Always have two adults take younger children to the bathroom.

Always have two adults present when changing children’s clothing.

Keep physical contact public and minimal. Simple ‘hello’ hugs are permissible, for    example.

Always have a minimum of two adults on field trips, especially on overnight trips.

Keep groups of children together, perhaps using a buddy system.

Be gender sensitive. Have both male and female staff for a mixed group of     children.

Be willing to be cheerfully accountable to parents and staff members.

 

DON’T

Meet one-to-one with minors behind closed doors.

Have secret meetings with minors.

Meet alone with minors, especially of the opposite sex.

Check a minor for injuries under their clothing without another adult present,   except in serious emergencies.

Exchange kisses with children or youth.

Allow older children to take younger children to the bathroom.

Transport a child or youth by yourself, except in real emergencies.

 

Adapted from Audray, A. (2003). Family ministries handbook. Lincoln, NE: AdventSource.  Used by permission.

 

 




 Appendix B

Definitions

 

Child abuse is any act of omission or commission that endangers or impairs a child’s physical, emotional or spiritual health and development. It is the act rather that the degree of injury that determines intervention by medical or other professionals, including appropriately trained clergy. When a child tells about being abused, the listener must not conduct an investigation, but report what has been said to the legally designated authorities.

 

Physical Abuse is any act that results in non-accidental physical injury. Inflicted physical injury most often represents unreasonable or severe corporal punishments, unjustifiable punishment or intentional assault. It may produce:

            Damage to the brain, skeleton and other internal organs.

            Damage to the skin and surface tissues.

 

Physical Neglect is the negligent treatment or maltreatment of a child by a parent or caretaker who willfully causes or permits the child to be placed in a situation where his or her person or health is endangered. I may result in:

Severe malnutrition or medically diagnosed non-organic failure to thrive.

Inadequate food, clothing, hygiene, shelter, medical or dental care.

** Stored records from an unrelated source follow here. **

-- ==== Sys2Proof/Certificates/Slice0/Obligations.lean ====
section
/-! DEFINITION. The statements about the model. "Executes normally" is `Uses.runs` of Safety.lean; `Completes` says what the next state then
is. `Claims.X` is a part of a statement, `Obligations.X` a statement: what stands alone is stated directly, the others at the end, by their parts. -/

open Sys2Proof Sys2Proof.Machine

/-! The lane instructions: integer, immediate, logic, shift, bit-field, move, comparison and predicate (R72 to R88). -/

/-- R72: INT writes to d the value of its table, in each participating lane, and goes on; nothing else changes. -/
def Claims.IntWritesItsTable : Prop :=
  ∀ (o : OpDAB), let u := o.uses 1 1 1 (.fixed 2) 0
    WritesOne (.add o) u o.d (fun c t => c.reg t o.a + c.reg t o.b) ∧
    WritesOne (.sub o) u o.d (fun c t => c.reg t o.a - c.reg t o.b) ∧
    WritesOne (.minS32 o) u o.d (fun c t => smaller true (c.reg t o.a) (c.reg t o.b)) ∧
    WritesOne (.maxS32 o) u o.d (fun c t => greater true (c.reg t o.a) (c.reg t o.b)) ∧
    WritesOne (.minB32 o) u o.d (fun c t => smaller false (c.reg t o.a) (c.reg t o.b)) ∧
    WritesOne (.maxB32 o) u o.d (fun c t => greater false (c.reg t o.a) (c.reg t o.b)) ∧
    WritesOne (.absdS32 o) u o.d (fun c t => greater true (c.reg t o.a) (c.reg t o.b) - smaller true (c.reg t o.a) (c.reg t o.b)) ∧
    WritesOne (.avgB32 o) u o.d (fun c t => (((c.reg t o.a).setWidth 33 + (c.reg t o.b).setWidth 33 + 1) >>> 1).setWidth 32)

/-- R73: INT64 on pairs and on groups of four, the carry going across all registers. -/
def Claims.Int64WritesItsTable : Prop :=
  ∀ (o : OpDAB), let u := o.uses 2 2 2 (.fixed 2) 0; let v := o.uses 4 4 4 (.fixed 2) 0
    WritesPair (.addB64 o) u o.d (fun c t => c.reg64 t o.a + c.reg64 t o.b) ∧
    WritesPair (.subB64 o) u o.d (fun c t => c.reg64 t o.a - c.reg64 t o.b) ∧
    WritesPair (.minS64 o) u o.d (fun c t => smaller true (c.reg64 t o.a) (c.reg64 t o.b)) ∧
    WritesPair (.maxS64 o) u o.d (fun c t => greater true (c.reg64 t o.a) (c.reg64 t o.b)) ∧
    WritesPair (.minB64 o) u o.d (fun c t => smaller false (c.reg64 t o.a) (c.reg64 t o.b)) ∧
    WritesPair (.maxB64 o) u o.d (fun c t => greater false (c.reg64 t o.a) (c.reg64 t o.b)) ∧
    WritesQuad (.addB128 o) v o.d (fun c t => c.reg128 t o.a + c.reg128 t o.b) ∧
    WritesQuad (.subB128 o) v o.d (fun c t => c.reg128 t o.a - c.reg128 t o.b)

/-- R74 (products) and R76: the product forms of MULDIV, MULW on a pair, and MAD, which is never guarded. -/
def Claims.ProductsAreExact : Prop :=
  (∀ (o : OpDAB), let u := o.uses 1 1 1 .var 2; let w := o.uses 2 1 1 .var 2
    WritesOne (.mul o) u o.d (fun c t => c.reg t o.a * c.reg t o.b) ∧
    WritesOne (.mulhS32 o) u o.d (fun c t => ((((c.reg t o.a).signExtend 64) * ((c.reg t o.b).signExtend 64)) >>> 32).setWidth 32) ∧
    WritesOne (.mulhB32 o) u o.d (fun c t => ((((c.reg t o.a).setWidth 64) * ((c.reg t o.b).setWidth 64)) >>> 32).setWidth 32) ∧
    WritesPair (.mulwS32 o) w o.d (fun c t => (c.reg t o.a).signExtend 64 * (c.reg t o.b).signExtend 64) ∧
    WritesPair (.mulwB32 o) w o.d (fun c t => (c.reg t o.a).setWidth 64 * (c.reg t o.b).setWidth 64)) ∧
  (∀ (o : OpF), WritesOne (.mad o) (o.uses 1 1 (.fixed 4) 0) o.d (fun c t => c.reg t o.a * c.reg t o.b + c.reg t o.c))

/-- R74 (quotients) and R75: DIV completes with the quotient, truncated toward zero, and with all ones for a zero divisor, unless the
divide-by-zero enable (bit 3 of the mode word) is set and a participating lane's divisor is zero. Then it traps with 0x100, naming one such
lane, no lane's d is written, and it holds no wait counter. -/
def Claims.DivideWritesOrTraps : Prop :=
  ∀ (o : OpDAB) (s : State) (c : Ctx), let u := o.uses 1 1 1 .var 2
    s.ctx = some c → u.runs c = true →
    ((c.G.mode.getLsbD 3 = false ∨ ∀ t ∈ u.parts c, c.reg t o.b ≠ 0) →
      Completes (.divS32 o) u s c (fun t => [(o.d, if c.reg t o.b = 0 then 0xFFFFFFFF#32 else (c.reg t o.a).sdiv (c.reg t o.b))]) (fun _ => []) 0 ∧
      Completes (.divB32 o) u s c (fun t => [(o.d, if c.reg t o.b = 0 then 0xFFFFFFFF#32 else (c.reg t o.a).udiv (c.reg t o.b))]) (fun _ => []) 0) ∧
    (c.G.mode.getLsbD 3 = true → (∃ t ∈ u.parts c, c.reg t o.b = 0) →
      (∃ t ∈ u.parts c, c.reg t o.b = 0 ∧ Traps (.divS32 o) s c 0x100 (maskOf (u.parts c)) t none) ∧
      (∃ t ∈ u.parts c, c.reg t o.b = 0 ∧ Traps (.divB32 o) s c 0x100 (maskOf (u.parts c)) t none))

/-- R77, R78, R79: the immediate forms, MOVI, LIT (whose word after the instruction is its value) and LEA. -/
def Claims.ImmediatesWrite : Prop :=
  (∀ (o : OpI),
    WritesOne (.addi o) o.uses o.d (fun c t => c.reg t o.a + o.imm.signExtend 32) ∧
    WritesOne (.andi o) o.uses o.d (fun c t => c.reg t o.a &&& o.imm.setWidth 32) ∧
    WritesOne (.ori o) o.uses o.d (fun c t => c.reg t o.a ||| o.imm.setWidth 32) ∧
    WritesOne (.xori o) o.uses o.d (fun c t => c.reg t o.a ^^^ o.imm.setWidth 32)) ∧
  (∀ (o : OpK), WritesOne (.movi o) o.uses o.d (fun _ _ => o.imm.signExtend 32)) ∧
  (∀ (o : OpLit), WritesOne (.lit o) o.uses o.d (fun _ _ => o.lit)) ∧
  (∀ (o : OpLea), WritesPair (.lea o) { st := o.st, gp := o.gp, wr := [(o.d, 2)], rd := [(o.a, 2), (o.b, 1)] } o.d
    (fun c t => c.reg64 t o.a + (c.reg t o.b).signExtend 64 <<< o.s.toNat))

/-- R80: LOGIC. -/
def Claims.LogicWritesItsTable : Prop :=
  ∀ (o : OpDAB), let u := o.uses 1 1 1 (.fixed 2) 0
    WritesOne (.and o) u o.d (fun c t => c.reg t o.a &&& c.reg t o.b) ∧
    WritesOne (.or o) u o.d (fun c t => c.reg t o.a ||| c.reg t o.b) ∧
    WritesOne (.xor o) u o.d (fun c t => c.reg t o.a ^^^ c.reg t o.b) ∧
    WritesOne (.andn o) u o.d (fun c t => c.reg t o.a &&& ~~~(c.reg t o.b)) ∧
    WritesOne (.orn o) u o.d (fun c t => c.reg t o.a ||| ~~~(c.reg t o.b)) ∧
    WritesOne (.xnor o) u o.d (fun c t => ~~~(c.reg t o.a ^^^ c.reg t o.b)) ∧
    WritesOne (.nand o) u o.d (fun c t => ~~~(c.reg t o.a &&& c.reg t o.b)) ∧
    WritesOne (.nor o) u o.d (fun c t => ~~~(c.reg t o.a ||| c.reg t o.b))

/-- R81, R82: SHIFT, whose amounts reach or pass the width, and SHI, whose amount is its immediate. -/
def Claims.ShiftsWriteTheirTable : Prop :=
  (∀ (o : OpDAB), let u := o.uses 1 1 1 (.fixed 2) 0; let v := o.uses 2 2 1 (.fixed 2) 0
    WritesOne (.shl o) u o.d (fun c t => c.reg t o.a <<< ((c.reg t o.b).extractLsb 5 0).toNat) ∧
    WritesOne (.shr o) u o.d (fun c t => c.reg t o.a >>> ((c.reg t o.b).extractLsb 5 0).toNat) ∧
    WritesOne (.sar o) u o.d (fun c t => (c.reg t o.a).sshiftRight ((c.reg t o.b).extractLsb 5 0).toNat) ∧
    WritesOne (.rol o) u o.d (fun c t => (c.reg t o.a).rotateLeft ((c.reg t o.b).extractLsb 4 0).toNat) ∧
    WritesOne (.ror o) u o.d (fun c t => (c.reg t o.a).rotateRight ((c.reg t o.b).extractLsb 4 0).toNat) ∧
    WritesPair (.shlB64 o) v o.d (fun c t => c.reg64 t o.a <<< ((c.reg t o.b).extractLsb 6 0).toNat) ∧
    WritesPair (.shrB64 o) v o.d (fun c t => c.reg64 t o.a >>> ((c.reg t o.b).extractLsb 6 0).toNat) ∧
    WritesPair (.sarS64 o) v o.d (fun c t => (c.reg64 t o.a).sshiftRight ((c.reg t o.b).extractLsb 6 0).toNat)) ∧
  (∀ (o : OpSh),
    WritesOne (.shiShl o) o.uses o.d (fun c t => c.reg t o.a <<< o.n.toNat) ∧
    WritesOne (.shiShr o) o.uses o.d (fun c t => c.reg t o.a >>> o.n.toNat) ∧
    WritesOne (.shiSar o) o.uses o.d (fun c t => (c.reg t o.a).sshiftRight o.n.toNat) ∧
    WritesOne (.shiRol o) o.uses o.d (fun c t => (c.reg t o.a).rotateLeft (o.n.toNat % 32)))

It may also take the form of leaving young children without supervision.

 

Sexual Abuse is exposure to sexual activity inappropriate for the child’s age level, psychological development, or role in the family. It encompasses a broad spectrum of acts of sexual assault and sexual exploitation of minors that may occur over a long period of time. The child’s guilt, shame and fear and the possibility of involvement of the parents or caretakers make it extremely difficult for children to reveal the situation to anyone. Sexual abuse may include:

Touching the child’s genitals and/or breasts or telling the child to           masturbate.

Showing the child pornography and/or promoting prostitution by minors.

Putting objects inside a child’s vagina, anus or mouth.

Having oral, anal or vaginal intercourse with a child.

Photographing a child nude in sexual positions or situations.

Voyeurism – secretly watching a naked child for sexual pleasure.

Extreme favoritism shown towards the abused child.

 

Emotional abuse can scare and incapacitate a child emotionally, behaviorally and/or intellectually. Severe psychological disorder can been trace to distorted parental attitudes and actions. Emotional abuse may also include religious or spiritual abuse. Emotional abuse may include:

            Verbal assaults, belittling, screaming, threats, blame and sarcasm.

            Continual negative moods and double message communication.

            Constant family discord and unpredictable responses.

Religious abuse may include the use of religious teachings or traditions to intimidate or coerce. It may employ a fear of God to enforce behavior.

 

Ritual Abuse consists of physical, sexual and emotional abuse along with the use of rituals. Ritual abuse usually involves repeated abuse over an extended period of time.  It is often used to indoctrinate the victim into cult beliefs and practices. Most victims are in a state of terror, mind control and dissociation which makes disclosure of what has happened to them exceedingly difficult. Ritual abuse may include:

            Physical abuse that is severe, including torture and death.

Ritual sexual abuse, usually painful, sadistic and humiliating.

The psychological factors of ritual abuse involve ritual indoctrination and         intimidation.

 

 

Adapted from Johnson, A. (2003). Family ministries handbook.  Lincoln, NE:  AdventSource.  Used by permission.


Appendix C

Child Abuse Indicators

 

The following is a list of the common effects of abuse on a child. This list is not all-inclusive, and it should not be assumed that a child showing one or more of these behaviors has been abused.  We provide this information because many people overlook conditions and behaviors that should make friends and family concerned for what may be happening to the child in private.  Behaviors marked with an asterisk (*) indicate behaviors that may indicate more than one category of abuse.

 

Physical abuse

Depressed, withdrawn, apathetic*

Suicide attempts and self harming*

Wary of physical contact with adult(s)*

Sleep, speech and eating disorders*

Substance abuse*

Exaggerated or extreme fearfulness*

Frightened of caretakers and/or going home*

 

Sexual abuse

Poor peer relationships*

Poor self-image*

Age inappropriate sexual understanding

Bleeding of external genitalia or anal area

Torn or stained clothing, especially underwear

Difficulty in walking or sitting

 

Emotional Abuse

Clinging or indiscriminate attachment*

Antisocial, destructive behavior*

Habit disorders – biting, rocking*

Picking scabs

Whining*

Bedwetting

 

Neglect

Chronic fatigue*

Repeated ingestion of harmful substances

Begging or stealing food

Lack of body care and cleanliness

Markedly underweight

 

Ritual abuse

Fear of certain colors

Fearful of toileting or bathing

Nightmares – sleepwalking

Emotional numbness

Reports multiple perpetrators

Fragments of bizarre stories

Believes demons watch or live inside body


Appendix D

 

Helping Children to Protect Themselves

 

·        Teach children they are special and that no one has a right to harm them.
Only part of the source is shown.